Items from a data source
......
/-- The copy engine writes bits of rows of consecutive lanes (R248, R262). -/
def State.copyRows (s : State) (c : CoreId) (first lane row : Nat) (bits : List Nat) (vs : List (Nat × Bool)) : State :=
  let y := s.slab c
  let units := bits.foldl (fun t j => writeLaneRow first lane (row + j) j vs t) y.units
  if y.seq.wr = [] then s.setSlab c { y with units := units }
  else
    let ids := bits.flatMap fun j => (List.range ((lane + vs.length - 1) / 64 - lane / 64 + 1)).map fun k => laneUnit first (lane / 64 + k) (row + j)
    { s.setSlab c (ids.foldl (fun y i => s.raceUnit y i (Sparse.get {} units i)) y) with fresh := s.fresh + 1 }

/-- The next piece of a unit is written, by a grant of R294: SRAM takes one piece in each cycle, key words go on their way (R250, R251). -/
def State.grantPiece (s : State) (c : CoreId) (n : Nat) (m : Cmd) : State :=
  match m.pieces with
  | [] => s
  | p :: ps =>
    let m := { m with pieces := ps }
    match p with
    | .words ws =>
      let (t, ids) := s.engSend c m m.unit ws
      let t := t.setCmd c n { m with out := m.out ++ ids }
      t.setCore c { t.core c with lastCmd := n }
    | .bytes deep place bs =>
      let t := (s.addStores c deep (s.clock c) [(place, bs)]).setCmd c n { m with upto := s.clock c + 1 }
      t.setCore c { t.core c with cpyFree := s.clock c + 1, lastCmd := n }
    | .rows first lane row bits vs =>
      let t := (s.copyRows c first lane row bits vs).setCmd c n { m with upto := s.clock c + 1 }
      t.setCore c { t.core c with cpyFree := s.clock c + 1, lastCmd := n }

/-- A unit has been read: the write of its pieces begins with the first. -/
def State.beginUnit (s : State) (c : CoreId) (n : Nat) (m : Cmd) (ps : List Piece) : State :=
  let m := { m with sent := true, unit := s.seqno, out := [], pieces := ps }
  (s.tick1.setCmd c n m).grantPiece c n m

/-- Key words in runs of one line each. -/
def lineRuns : List (Nat × Byte × Word × Bool) → List (List (Nat × Byte × Word × Bool))
  | [] => []
  | w :: ws =>
    match lineRuns ws with
    | (v :: vs) :: rest => if w.1 / 8 = v.1 / 8 then (w :: v :: vs) :: rest else [w] :: (v :: vs) :: rest
    | rest => [w] :: rest

/-- The pieces of a unit's bytes for their space (R250, R251). -/
def State.engPieces (s : State) (e : EngAt) (sp addr : Nat) (bs : List PByte) : Except EngStop (List Piece) :=
  match sp with
  | 0 => (s.engWords e (bs.length + 1) addr bs).map fun ws => (lineRuns ws).map .words
  | _ =>
    let deep := decide (sp ≠ 1)
    .ok ((linePieces (bs.length + 1) (if deep then s.deepPlace e.b addr else e.b.scrbase + addr) bs).map fun p => .bytes deep p.1 p.2)

/-- Bytes of a unit go to their space. -/
def State.engWrite (s : State) (e : EngAt) (sp addr : Nat) (bs : List PByte) : Except EngStop State :=
  (s.engPieces e sp addr bs).map fun ps => s.beginUnit e.c e.n e.m ps

-- TILE (R249, R377)

/-- The bytes of a K slot that position j reads, from the slot's start: for SX its block's exponent and sub-shifts too, and a block that
also holds positions at or beyond `KLEN` whole. -/
def elemSpan (f j : Nat) (whole : Bool) : List Nat :=
  if fmtIsSx f then
    let b := fmtSeg f * (j / 16)
    if whole then (List.range (fmtSeg f)).map fun i => b + i
    else
      let w := fmtSx f + 1
      let o := 16 + w * (j % 16)
      [b, b + 1] ++ (List.range ((o + w + 7) / 8 - o / 8)).map fun i => b + o / 8 + i
  else
    let w := fmtBits f
    (List.range ((w * j + w + 7) / 8 - w * j / 8)).map fun i => w * j / 8 + i

/-- The value of position j from the bytes of its span, by their offset in the K slot. -/
def elemValue (f j : Nat) (fzi : Bool) (scale : Nat) (at_ : List (Nat × PByte)) : XVal :=
  let byte (o : Nat) : Nat := match at_.find? fun e => decide (e.1 = o) with
    | some e => e.2.1.toNat
    | none => 0
  if fmtIsSx f then
    let b := fmtSeg f * (j / 16)
    ((sxDecode (fmtSx f) ((List.range (fmtSeg f)).foldr (fun i a => byte (b + i) + 256 * a) 0))[j % 16]?).getD (.zero false)
  else
    let w := fmtBits f
    let lo := w * j / 8
    let v := (byte lo + 256 * byte (lo + 1) + 65536 * byte (lo + 2) + 2 ^ 24 * byte (lo + 3)) / 2 ^ (w * j % 8) % 2 ^ w
    if fmtInt f then .ofInt (intOf true w v)
    else if fmtMx f then ((mxDecode (fmtElt f) scale [v])[0]?).getD (.zero false)
    else decodeF (fmtElt f) fzi v

/-- The address of the K slot of a row that holds a position of a global tensor, and that of the position's scale byte (R228, R249). -/
def elemAt (d : BitVec 256) (row pos : Nat) : Nat := (descBase d).toNat + row * descStride d + 128 * (pos / fmtK (descFmt d))
def scaleAt (d : BitVec 256) (row pos : Nat) : Nat := (descSbase d).toNat + row * descSstride d + pos / 32
/-- The bytes of its K slot that a position reads. -/
def spanAt (d : BitVec 256) (pos : Nat) : List Nat :=
  let k := fmtK (descFmt d)
  elemSpan (descFmt d) (pos % k) (decide (descKlen d < pos / k * k + (pos % k / 16 + 1) * 16))

/-- The addresses that the read of an element reaches. -/
def elemVas (d : BitVec 256) (row pos : Nat) : List Nat :=
  if descRows d ≤ row ∨ descKlen d ≤ pos then []
  else (spanAt d pos).map (elemAt d row pos + ·) ++ if fmtMx (descFmt d) then [scaleAt d row pos] else []

/-- The element of a global tensor at a row and K position, with the poison of the bytes it reads (R249, R377). (log 41: DEDUCED) -/
def State.tensorElem (s : State) (e : EngAt) (d : BitVec 256) (fzi : Bool) (row pos : Nat) :
    Except EngStop (XVal × Bool) :=
  let f := descFmt d
  if descRows d ≤ row ∨ descKlen d ≤ pos then .ok (.zero false, false)
  else
    let j := pos % fmtK f
    match (spanAt d pos).mapM fun o => (s.globalByte e (elemAt d row pos + o)).map fun v => (o, v) with
    | .error x => .error x
    | .ok bs =>
      let po := bs.any fun x => x.2.2
      if fmtMx f then
        match s.globalByte e (scaleAt d row pos) with
        | .error x => .error x
        | .ok sc => .ok (elemValue f j fzi sc.1.toNat bs, po || sc.2)
      else .ok (elemValue f j fzi 0 bs, po)

/-- The row and K position of the source that element j of row r of slot u of a `TILE` command comes from (R249). -/
def Cmd.tilePos (m : Cmd) (u r j : Nat) : Nat × Nat :=
  let p := cmdK0 m.image + u * fmtK (descFmt m.ddesc) + j
  let o := cmdRow0 m.image + r
  if cmdT m.image then (p, o) else (o, p)

/-- Row r of slot u of a `TILE` command: its elements and its poison (R249). -/
def State.tileSource (s : State) (e : EngAt) (u r : Nat) : Except EngStop (List XVal × Bool) :=
  let m := e.m
  match (List.range (fmtK (descFmt m.ddesc))).mapM fun j => s.tensorElem e m.sdesc (fpFzi m.fpcr) (m.tilePos u r j).1 (m.tilePos u r j).2 with
  | .error x => .error x
  | .ok es => .ok (es.map Prod.fst, es.any Prod.snd)

/-- A row transformed by runs of n elements (R55). -/
def hadamardRow (fpcr : Word) (h : Nat) (xs : List XVal) : List XVal × FFlags :=
  let n := if h = 1 then 16 else 32
  if h = 0 then (xs, 0)
  else (chunks n (xs.length / n) xs).foldr (fun run a =>
    let (ys, fl) := hadamard (sumsDown fpcr) run
    (ys ++ a.1, fl ||| a.2)) ([], 0)

/-- A row rounded into a format: its bytes as a number, its eight scale bytes, the flags, the rounder after it (R53, R249). -/
def ringEncode (f : Nat) (fpcr : Word) (xs : List XVal) (r : Rounder) : Nat × Nat × FFlags × Rounder :=
  if fmtMx f then
    (chunks 32 (xs.length / 32) xs).zipIdx.foldl (fun (a : Nat × Nat × FFlags × Rounder) (g, i) =>
      let (sc, vs, fl, r) := mxEncode (fmtElt f) g a.2.2.2
      (a.1 + packBits (fmtBits f) vs * 2 ^ (32 * fmtBits f * i), a.2.1 + sc * 256 ^ i, a.2.2.1 ||| fl, r)) (0, 0, 0, r)
  else
    let (v, fl, r) := fmtEncode f fpcr xs r
    (v, 0, fl, r)

/-- The rows of a slot rounded, in ascending order: the bytes of each, their scale bytes, the flags, the generator after them (R249). -/
def tileRows (m : Cmd) : List (List XVal × Bool) → Rounder → List (List PByte) × List PByte × FFlags × Rounder
  | [], r => ([], [], 0, r)
  | (xs, po) :: rows, r =>
    let sig := xs.foldl (fun fl x => fl ||| x.sigFlag) (0 : FFlags)
    let (ys, fl1) := hadamardRow m.fpcr (descH m.ddesc) xs
    let (v, sc, fl2, r) := ringEncode (descFmt m.ddesc) m.fpcr ys r
    let (vs, scs, fl, r) := tileRows m rows r
    (bytesOf 128 v po :: vs, bytesOf 8 sc po ++ scs, sig ||| fl1 ||| fl2 ||| fl, r)

/-- A `TILE` unit is read, converted and on its way into its slot, once it is next to be committed (R235, R249, R251). -/
def State.tileUnit (s : State) (e : EngAt) : Except EngStop State :=
  let m := e.m
  let q := (s.core e.c).ring ((s.core e.c).cmdRing m)
  let count := m.base + BitVec.ofNat 12 m.done
  if q.tail ≠ count then .error (.miss s)
  else
    match (List.range 16).mapM fun r => s.tileSource e m.done r with
    | .error x => .error x
    | .ok rows =>
      let (vs, scs, fl, g) := tileRows m rows { engineRounder m.fpcr (descFmt m.ddesc) m.seed with s := m.gsr }
      let ps := vs.zipIdx.flatMap (fun (v, i) => linePieces 3 (Ring.rowAt e.b q count i) v)
        ++ if fmtMx (descFmt m.ddesc) then linePieces 3 (Ring.scaleAt e.b q (descSbase m.ddesc).toNat count 0) scs else []
      .ok ((s.raise m.ctx fl).beginUnit e.c e.n { m with gsr := g.s } (ps.map fun p => .bytes false p.1 p.2))

-- delivery (R248, R250, R251, R379)

/-- The bytes of the unit in hand. -/
def Cmd.unitBytes (m : Cmd) : Nat :=
  match cmdKind m.image with
  | 0 => min 64 (cmdLen m.image - 64 * m.done)
  | 1 => 2048
  | _ => min 256 (cmdLen m.image - 256 * m.done) * cmdEb m.image

/-- The unit in hand, up to its sending. (log 40: DEDUCED) -/
def State.unit (s : State) (c : CoreId) (n : Nat) (m : Cmd) : Except EngStop State :=
  let b := (s.core c).blockAt m.blk
  let e : EngAt := ⟨c, n, m, b⟩
  let i := m.image
  let eb := cmdEb i
  let k := min 256 (cmdLen i - 256 * m.done)
  let first := (s.ctx b.ctx).first
  match cmdKind i with
  | 0 =>
    match s.engRead e (cmdSsp i) (cmdSaddr i + 64 * m.done) m.unitBytes with
    | .error x => .error x
    | .ok bs => s.engWrite e (cmdDsp i) (cmdDaddr i + 64 * m.done) bs
  | 1 => s.tileUnit e
  | 2 =>
    match s.engRead e (cmdSsp i) (cmdSaddr i + 256 * m.done * eb) m.unitBytes with
    | .error x => .error x
    | .ok bs =>
      let vs := (chunks eb k bs).map fun x => (bytesVal x, anyBad x)
      let ps := (List.range ((m.unitBytes + 63) / 64)).map fun p =>
        Piece.rows first (cmdDaddr i + 256 * m.done) (cmdCrow i) ((List.range (8 * eb)).filter fun j => decide (j * k / 512 = p)) vs
      .ok (s.beginUnit c n m ps)
  | _ =>
    let t := s.lanesSeen c
    let vs := (List.range k).map fun j => readLane t first (cmdSaddr i + 256 * m.done + j) (cmdCrow i) (8 * eb)
    (if (s.slab c).seq.wr = [] then s else { s with fresh := s.fresh + 1 }).engWrite e (cmdDsp i) (cmdDaddr i + 256 * m.done * eb) (vs.flatMap fun v => bytesOf eb v.1 v.2)

/-- The lines of global memory that the unit in hand reads, once its addresses are translated. -/
def State.unitLines (s : State) (e : EngAt) : List Nat :=
  let m := e.m
  let i := m.image
  let vas : List Nat := match cmdKind i with
    | 0 => if cmdSsp i = 0 then (List.range m.unitBytes).map fun j => cmdSaddr i + 64 * m.done + j else []
    | 1 => (List.range 16).flatMap fun r => (List.range (fmtK (descFmt m.ddesc))).flatMap fun j =>
        elemVas m.sdesc (m.tilePos m.done r j).1 (m.tilePos m.done r j).2
    | 2 => if cmdSsp i = 0 then (List.range m.unitBytes).map fun j => cmdSaddr i + 256 * m.done * cmdEb i + j else []
    | _ => []
  vas.foldl (fun l va => match s.engTr e va needR with
    | .ok pa => insertNum (pa / 64) l
    | .error _ => l) []

/-- A unit that has been sent is delivered: a `TILE` slot is committed (R235, R251). -/
def State.deliverUnit (s : State) (c : CoreId) (n : Nat) (m : Cmd) : State :=
  let qn := (s.core c).cmdRing m
  let q := (s.core c).ring qn
  (if cmdKind m.image = 1 then s.setRing c qn { q with tail := q.tail + 1 } else s).counted c n m m.unitBytes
......
ACTIVITY
Show all lines above that contain "decide".

RESPONSE TO THIS TASK
    let deep := decide (sp ≠ 1)
  let byte (o : Nat) : Nat := match at_.find? fun e => decide (e.1 = o) with
  elemSpan (descFmt d) (pos % k) (decide (descKlen d < pos / k * k + (pos % k / 16 + 1) * 16))
        Piece.rows first (cmdDaddr i + 256 * m.done) (cmdCrow i) ((List.range (8 * eb)).filter fun j => decide (j * k / 512 = p)) vs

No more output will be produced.